━━━ Material provided
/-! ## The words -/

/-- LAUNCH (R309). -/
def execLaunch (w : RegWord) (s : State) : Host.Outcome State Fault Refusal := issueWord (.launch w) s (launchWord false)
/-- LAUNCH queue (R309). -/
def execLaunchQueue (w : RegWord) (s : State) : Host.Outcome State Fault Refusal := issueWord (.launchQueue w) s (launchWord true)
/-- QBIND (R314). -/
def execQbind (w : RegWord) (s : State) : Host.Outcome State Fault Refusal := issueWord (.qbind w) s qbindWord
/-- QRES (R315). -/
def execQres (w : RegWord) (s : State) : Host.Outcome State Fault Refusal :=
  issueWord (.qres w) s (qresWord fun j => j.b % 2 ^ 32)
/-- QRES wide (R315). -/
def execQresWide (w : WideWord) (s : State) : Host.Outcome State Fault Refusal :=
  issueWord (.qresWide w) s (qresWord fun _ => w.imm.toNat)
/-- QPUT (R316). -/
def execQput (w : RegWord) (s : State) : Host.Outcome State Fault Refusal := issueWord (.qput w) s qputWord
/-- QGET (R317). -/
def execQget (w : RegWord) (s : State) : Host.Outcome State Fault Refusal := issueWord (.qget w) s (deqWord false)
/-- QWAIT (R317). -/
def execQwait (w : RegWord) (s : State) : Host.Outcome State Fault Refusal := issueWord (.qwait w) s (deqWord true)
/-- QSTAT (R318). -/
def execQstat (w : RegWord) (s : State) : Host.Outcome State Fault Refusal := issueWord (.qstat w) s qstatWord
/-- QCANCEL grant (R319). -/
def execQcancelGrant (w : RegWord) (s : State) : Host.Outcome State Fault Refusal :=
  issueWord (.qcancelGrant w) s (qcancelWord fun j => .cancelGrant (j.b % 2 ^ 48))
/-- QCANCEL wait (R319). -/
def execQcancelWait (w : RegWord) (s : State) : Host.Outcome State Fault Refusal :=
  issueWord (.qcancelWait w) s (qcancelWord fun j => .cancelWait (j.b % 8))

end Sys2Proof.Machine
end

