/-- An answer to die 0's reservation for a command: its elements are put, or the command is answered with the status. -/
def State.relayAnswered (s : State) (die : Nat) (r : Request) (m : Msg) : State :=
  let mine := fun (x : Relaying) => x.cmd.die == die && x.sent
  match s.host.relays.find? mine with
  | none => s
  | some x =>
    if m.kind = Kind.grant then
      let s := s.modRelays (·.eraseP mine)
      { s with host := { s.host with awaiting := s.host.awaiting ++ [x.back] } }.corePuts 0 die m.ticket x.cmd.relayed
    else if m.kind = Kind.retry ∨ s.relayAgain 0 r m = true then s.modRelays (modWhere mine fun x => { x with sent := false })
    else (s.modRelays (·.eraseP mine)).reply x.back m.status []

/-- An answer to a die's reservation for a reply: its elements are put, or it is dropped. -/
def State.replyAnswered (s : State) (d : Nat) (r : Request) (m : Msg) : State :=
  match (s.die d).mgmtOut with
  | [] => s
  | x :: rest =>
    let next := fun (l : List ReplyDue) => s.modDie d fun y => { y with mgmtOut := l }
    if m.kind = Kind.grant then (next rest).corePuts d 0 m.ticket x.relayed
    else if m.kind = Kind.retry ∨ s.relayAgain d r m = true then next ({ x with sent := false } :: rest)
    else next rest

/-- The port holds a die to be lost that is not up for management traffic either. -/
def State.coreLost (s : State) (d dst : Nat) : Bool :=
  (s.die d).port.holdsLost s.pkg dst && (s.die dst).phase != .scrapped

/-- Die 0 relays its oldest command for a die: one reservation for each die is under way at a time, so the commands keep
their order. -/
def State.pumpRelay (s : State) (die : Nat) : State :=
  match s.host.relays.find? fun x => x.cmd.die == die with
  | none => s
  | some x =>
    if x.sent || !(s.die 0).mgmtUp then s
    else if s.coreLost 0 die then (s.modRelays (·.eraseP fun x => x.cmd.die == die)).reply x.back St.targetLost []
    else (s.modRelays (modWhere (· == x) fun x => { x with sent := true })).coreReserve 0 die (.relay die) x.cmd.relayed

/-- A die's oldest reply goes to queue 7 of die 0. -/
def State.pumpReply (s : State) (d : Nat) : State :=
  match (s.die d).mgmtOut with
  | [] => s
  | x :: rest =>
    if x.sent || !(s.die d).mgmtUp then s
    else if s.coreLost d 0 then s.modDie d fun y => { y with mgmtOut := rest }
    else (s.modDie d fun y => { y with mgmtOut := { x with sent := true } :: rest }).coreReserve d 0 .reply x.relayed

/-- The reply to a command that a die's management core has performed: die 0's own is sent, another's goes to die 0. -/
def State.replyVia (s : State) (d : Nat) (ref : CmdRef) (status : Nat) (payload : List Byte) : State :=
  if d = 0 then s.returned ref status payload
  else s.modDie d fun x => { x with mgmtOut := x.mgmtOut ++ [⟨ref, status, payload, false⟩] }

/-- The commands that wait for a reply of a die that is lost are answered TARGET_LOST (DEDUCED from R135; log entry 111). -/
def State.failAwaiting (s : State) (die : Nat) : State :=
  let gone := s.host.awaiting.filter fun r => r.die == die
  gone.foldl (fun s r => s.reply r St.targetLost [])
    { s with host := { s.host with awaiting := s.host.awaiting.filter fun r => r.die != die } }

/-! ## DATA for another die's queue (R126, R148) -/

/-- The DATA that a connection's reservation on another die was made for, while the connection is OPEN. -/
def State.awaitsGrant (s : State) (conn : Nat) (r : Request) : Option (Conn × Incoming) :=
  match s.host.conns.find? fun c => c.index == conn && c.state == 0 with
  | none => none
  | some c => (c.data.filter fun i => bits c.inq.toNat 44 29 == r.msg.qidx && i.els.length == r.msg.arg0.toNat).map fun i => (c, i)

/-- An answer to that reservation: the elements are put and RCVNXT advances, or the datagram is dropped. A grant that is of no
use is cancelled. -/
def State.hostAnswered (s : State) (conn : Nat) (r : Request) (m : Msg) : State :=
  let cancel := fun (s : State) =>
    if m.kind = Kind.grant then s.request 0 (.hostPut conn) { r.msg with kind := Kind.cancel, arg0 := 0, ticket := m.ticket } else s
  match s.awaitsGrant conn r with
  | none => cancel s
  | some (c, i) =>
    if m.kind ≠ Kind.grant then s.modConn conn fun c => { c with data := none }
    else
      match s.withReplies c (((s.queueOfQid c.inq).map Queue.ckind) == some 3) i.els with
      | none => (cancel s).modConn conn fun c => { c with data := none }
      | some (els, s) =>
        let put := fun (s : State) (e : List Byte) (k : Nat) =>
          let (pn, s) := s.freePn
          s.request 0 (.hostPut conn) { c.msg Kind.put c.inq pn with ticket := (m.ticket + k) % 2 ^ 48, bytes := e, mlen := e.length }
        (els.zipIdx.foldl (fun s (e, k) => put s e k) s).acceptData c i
━━━━━━
━━━ Material provided
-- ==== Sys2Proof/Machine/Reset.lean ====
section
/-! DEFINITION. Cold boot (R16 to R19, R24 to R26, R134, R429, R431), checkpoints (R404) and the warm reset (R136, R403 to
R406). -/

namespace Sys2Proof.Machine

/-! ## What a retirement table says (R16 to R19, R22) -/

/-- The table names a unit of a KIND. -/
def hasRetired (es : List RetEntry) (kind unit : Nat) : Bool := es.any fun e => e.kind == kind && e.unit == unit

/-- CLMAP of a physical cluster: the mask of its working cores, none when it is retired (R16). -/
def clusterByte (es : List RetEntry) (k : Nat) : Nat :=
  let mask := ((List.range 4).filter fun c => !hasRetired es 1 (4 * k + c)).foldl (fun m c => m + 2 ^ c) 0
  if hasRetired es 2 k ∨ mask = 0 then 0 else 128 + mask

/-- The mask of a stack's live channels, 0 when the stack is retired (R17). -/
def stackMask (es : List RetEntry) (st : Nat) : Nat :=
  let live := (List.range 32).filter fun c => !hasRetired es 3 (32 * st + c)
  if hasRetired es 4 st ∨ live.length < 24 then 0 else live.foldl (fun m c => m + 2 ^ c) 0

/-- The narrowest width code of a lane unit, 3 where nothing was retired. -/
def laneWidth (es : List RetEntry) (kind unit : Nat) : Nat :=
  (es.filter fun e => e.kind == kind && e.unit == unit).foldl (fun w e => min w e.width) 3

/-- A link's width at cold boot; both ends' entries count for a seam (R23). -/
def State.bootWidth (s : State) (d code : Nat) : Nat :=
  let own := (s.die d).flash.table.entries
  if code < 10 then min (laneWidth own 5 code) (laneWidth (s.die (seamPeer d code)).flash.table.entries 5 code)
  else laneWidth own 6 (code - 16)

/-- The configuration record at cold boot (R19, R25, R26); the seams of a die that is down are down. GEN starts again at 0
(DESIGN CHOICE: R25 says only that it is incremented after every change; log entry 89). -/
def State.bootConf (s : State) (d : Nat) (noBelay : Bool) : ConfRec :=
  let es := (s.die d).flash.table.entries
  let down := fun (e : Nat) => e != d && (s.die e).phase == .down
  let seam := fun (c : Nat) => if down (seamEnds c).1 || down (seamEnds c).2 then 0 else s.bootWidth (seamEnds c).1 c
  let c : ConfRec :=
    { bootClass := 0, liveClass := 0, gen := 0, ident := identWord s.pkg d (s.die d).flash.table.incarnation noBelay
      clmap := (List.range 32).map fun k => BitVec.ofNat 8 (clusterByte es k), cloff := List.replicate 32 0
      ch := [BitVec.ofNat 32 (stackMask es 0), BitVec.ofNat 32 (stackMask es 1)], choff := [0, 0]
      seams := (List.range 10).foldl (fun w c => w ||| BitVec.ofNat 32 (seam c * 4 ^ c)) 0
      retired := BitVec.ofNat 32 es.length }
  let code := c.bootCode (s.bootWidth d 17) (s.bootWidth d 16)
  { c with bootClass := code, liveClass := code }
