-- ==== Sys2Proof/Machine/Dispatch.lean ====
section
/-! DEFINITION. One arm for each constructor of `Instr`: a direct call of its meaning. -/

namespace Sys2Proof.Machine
━━━━━━
━━━ Material provided
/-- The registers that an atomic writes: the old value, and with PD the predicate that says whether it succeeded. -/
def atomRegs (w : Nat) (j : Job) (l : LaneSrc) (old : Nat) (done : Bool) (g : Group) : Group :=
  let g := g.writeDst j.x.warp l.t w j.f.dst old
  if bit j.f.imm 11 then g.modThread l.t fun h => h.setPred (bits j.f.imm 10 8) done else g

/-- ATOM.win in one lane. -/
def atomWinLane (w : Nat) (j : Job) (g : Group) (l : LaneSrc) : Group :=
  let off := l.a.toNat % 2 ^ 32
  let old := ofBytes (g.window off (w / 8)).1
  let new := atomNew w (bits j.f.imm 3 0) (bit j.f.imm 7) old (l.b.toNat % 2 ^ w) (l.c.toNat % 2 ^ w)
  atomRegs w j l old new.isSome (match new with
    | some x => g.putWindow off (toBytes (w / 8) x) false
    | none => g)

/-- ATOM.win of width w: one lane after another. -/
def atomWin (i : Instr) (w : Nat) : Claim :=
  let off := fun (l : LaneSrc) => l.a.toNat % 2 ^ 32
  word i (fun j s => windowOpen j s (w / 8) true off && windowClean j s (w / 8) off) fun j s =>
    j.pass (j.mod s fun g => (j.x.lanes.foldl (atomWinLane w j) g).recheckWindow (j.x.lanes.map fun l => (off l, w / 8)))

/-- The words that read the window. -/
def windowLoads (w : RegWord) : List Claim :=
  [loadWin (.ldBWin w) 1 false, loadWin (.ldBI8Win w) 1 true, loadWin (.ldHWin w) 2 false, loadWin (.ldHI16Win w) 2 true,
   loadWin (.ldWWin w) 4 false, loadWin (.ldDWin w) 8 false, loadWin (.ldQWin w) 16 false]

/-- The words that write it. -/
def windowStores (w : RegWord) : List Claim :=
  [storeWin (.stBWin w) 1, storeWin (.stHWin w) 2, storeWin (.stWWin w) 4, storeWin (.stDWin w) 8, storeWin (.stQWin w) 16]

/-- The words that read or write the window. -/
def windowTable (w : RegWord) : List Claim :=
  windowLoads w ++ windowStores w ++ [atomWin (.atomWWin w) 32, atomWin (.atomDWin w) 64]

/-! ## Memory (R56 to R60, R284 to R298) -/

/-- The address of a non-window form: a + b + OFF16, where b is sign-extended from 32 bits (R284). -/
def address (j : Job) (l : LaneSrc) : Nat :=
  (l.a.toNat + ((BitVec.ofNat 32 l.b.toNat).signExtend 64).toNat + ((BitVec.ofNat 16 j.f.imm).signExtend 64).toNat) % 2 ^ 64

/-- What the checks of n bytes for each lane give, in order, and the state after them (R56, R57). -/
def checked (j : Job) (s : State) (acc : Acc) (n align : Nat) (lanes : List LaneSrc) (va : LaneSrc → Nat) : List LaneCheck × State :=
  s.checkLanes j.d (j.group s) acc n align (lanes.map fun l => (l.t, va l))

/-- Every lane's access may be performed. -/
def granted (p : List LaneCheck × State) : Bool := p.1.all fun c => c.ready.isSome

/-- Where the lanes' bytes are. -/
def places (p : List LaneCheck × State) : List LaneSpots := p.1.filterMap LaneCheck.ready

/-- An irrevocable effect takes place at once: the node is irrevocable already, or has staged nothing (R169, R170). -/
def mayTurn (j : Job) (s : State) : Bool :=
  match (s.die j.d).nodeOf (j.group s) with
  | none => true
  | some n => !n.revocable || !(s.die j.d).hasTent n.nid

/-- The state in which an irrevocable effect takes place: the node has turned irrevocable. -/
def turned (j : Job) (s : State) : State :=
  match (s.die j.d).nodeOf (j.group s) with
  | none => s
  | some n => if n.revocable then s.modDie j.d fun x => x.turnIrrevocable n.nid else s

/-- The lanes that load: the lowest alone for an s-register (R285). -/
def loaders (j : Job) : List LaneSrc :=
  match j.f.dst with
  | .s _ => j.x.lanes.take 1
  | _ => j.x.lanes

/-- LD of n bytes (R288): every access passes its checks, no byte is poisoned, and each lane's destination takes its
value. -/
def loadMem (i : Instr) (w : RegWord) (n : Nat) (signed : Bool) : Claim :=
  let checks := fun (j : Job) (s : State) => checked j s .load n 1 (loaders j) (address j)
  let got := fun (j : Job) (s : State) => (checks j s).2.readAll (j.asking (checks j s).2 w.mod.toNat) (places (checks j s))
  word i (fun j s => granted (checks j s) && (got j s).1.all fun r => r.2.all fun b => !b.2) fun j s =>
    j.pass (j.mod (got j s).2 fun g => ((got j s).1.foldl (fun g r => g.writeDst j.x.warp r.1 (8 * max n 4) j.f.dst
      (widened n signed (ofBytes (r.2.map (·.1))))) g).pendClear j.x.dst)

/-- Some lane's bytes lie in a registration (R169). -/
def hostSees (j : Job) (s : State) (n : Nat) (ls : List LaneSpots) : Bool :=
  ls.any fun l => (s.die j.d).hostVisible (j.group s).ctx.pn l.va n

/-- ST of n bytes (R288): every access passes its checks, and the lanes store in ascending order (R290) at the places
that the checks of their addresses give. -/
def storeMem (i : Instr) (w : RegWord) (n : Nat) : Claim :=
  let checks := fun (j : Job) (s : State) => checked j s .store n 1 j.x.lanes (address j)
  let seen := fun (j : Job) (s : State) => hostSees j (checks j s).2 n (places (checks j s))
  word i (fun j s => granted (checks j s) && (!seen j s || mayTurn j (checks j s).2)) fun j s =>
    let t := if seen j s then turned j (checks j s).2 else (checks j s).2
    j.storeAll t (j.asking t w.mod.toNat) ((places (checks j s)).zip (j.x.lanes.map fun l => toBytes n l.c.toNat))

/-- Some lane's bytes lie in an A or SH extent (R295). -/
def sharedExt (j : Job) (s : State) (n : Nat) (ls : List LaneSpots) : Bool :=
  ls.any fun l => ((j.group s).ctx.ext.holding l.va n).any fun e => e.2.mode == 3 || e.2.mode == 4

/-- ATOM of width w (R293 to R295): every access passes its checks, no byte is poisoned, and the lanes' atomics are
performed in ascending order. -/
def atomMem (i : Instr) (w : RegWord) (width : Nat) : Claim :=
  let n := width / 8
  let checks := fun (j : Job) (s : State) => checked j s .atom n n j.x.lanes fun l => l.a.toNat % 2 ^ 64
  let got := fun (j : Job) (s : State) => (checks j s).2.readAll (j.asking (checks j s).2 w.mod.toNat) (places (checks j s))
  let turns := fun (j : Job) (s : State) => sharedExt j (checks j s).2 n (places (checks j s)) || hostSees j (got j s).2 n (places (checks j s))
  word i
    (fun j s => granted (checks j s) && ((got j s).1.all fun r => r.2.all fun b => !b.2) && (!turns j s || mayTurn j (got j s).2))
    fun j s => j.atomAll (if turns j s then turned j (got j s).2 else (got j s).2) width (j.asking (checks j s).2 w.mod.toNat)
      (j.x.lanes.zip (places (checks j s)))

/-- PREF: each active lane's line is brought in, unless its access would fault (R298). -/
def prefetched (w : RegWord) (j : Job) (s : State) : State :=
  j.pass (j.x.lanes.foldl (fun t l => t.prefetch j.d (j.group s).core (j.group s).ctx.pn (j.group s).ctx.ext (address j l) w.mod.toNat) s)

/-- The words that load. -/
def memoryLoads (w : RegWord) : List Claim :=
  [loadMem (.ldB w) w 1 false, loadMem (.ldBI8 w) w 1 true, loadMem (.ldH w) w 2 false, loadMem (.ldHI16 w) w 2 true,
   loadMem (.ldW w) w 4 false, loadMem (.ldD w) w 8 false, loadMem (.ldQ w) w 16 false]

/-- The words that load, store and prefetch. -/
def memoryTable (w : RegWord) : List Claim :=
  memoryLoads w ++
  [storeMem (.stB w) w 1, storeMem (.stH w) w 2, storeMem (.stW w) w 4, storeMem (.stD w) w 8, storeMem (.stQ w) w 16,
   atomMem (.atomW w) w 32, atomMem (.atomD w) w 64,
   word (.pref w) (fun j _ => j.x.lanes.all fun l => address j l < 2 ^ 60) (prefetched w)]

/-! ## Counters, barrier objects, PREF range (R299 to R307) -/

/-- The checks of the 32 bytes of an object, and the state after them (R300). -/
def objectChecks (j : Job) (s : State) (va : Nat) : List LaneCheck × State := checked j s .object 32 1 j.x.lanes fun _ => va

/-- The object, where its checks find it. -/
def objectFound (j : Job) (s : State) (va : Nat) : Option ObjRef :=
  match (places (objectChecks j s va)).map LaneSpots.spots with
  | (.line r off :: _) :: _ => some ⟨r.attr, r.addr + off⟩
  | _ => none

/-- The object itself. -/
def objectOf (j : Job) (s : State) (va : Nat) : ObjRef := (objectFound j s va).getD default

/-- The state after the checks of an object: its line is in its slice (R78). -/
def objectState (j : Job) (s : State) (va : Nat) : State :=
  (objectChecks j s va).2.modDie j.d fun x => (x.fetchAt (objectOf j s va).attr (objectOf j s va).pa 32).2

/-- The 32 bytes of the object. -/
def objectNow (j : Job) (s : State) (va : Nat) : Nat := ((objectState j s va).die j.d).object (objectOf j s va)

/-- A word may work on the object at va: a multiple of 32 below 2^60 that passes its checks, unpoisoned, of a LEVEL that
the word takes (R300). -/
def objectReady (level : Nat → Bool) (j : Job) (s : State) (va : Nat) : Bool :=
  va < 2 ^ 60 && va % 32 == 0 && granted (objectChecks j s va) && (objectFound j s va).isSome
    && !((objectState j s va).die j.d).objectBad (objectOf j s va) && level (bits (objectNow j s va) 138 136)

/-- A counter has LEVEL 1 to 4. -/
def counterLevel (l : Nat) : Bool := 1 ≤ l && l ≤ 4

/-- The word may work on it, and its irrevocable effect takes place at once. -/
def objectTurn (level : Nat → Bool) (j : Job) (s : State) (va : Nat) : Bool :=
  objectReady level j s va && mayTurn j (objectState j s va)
━━━━━━
- Exercise requirements
Please copy, exactly as written, every line in the listing above from the line with "seam (R23). -/" up to and including the line with "let c : ConfRec".

- Response to this task
/-- A link's width at cold boot; both ends' entries count for a seam (R23). -/
def State.bootWidth (s : State) (d code : Nat) : Nat :=
  let own := (s.die d).flash.table.entries
  if code < 10 then min (laneWidth own 5 code) (laneWidth (s.die (seamPeer d code)).flash.table.entries 5 code)
  else laneWidth own 6 (code - 16)

/-- The configuration record at cold boot (R19, R25, R26); the seams of a die that is down are down. GEN starts again at 0
(DESIGN CHOICE: R25 says only that it is incremented after every change; log entry 89). -/
def State.bootConf (s : State) (d : Nat) (noBelay : Bool) : ConfRec :=
  let es := (s.die d).flash.table.entries
  let down := fun (e : Nat) => e != d && (s.die e).phase == .down
  let seam := fun (c : Nat) => if down (seamEnds c).1 || down (seamEnds c).2 then 0 else s.bootWidth (seamEnds c).1 c
  let c : ConfRec :=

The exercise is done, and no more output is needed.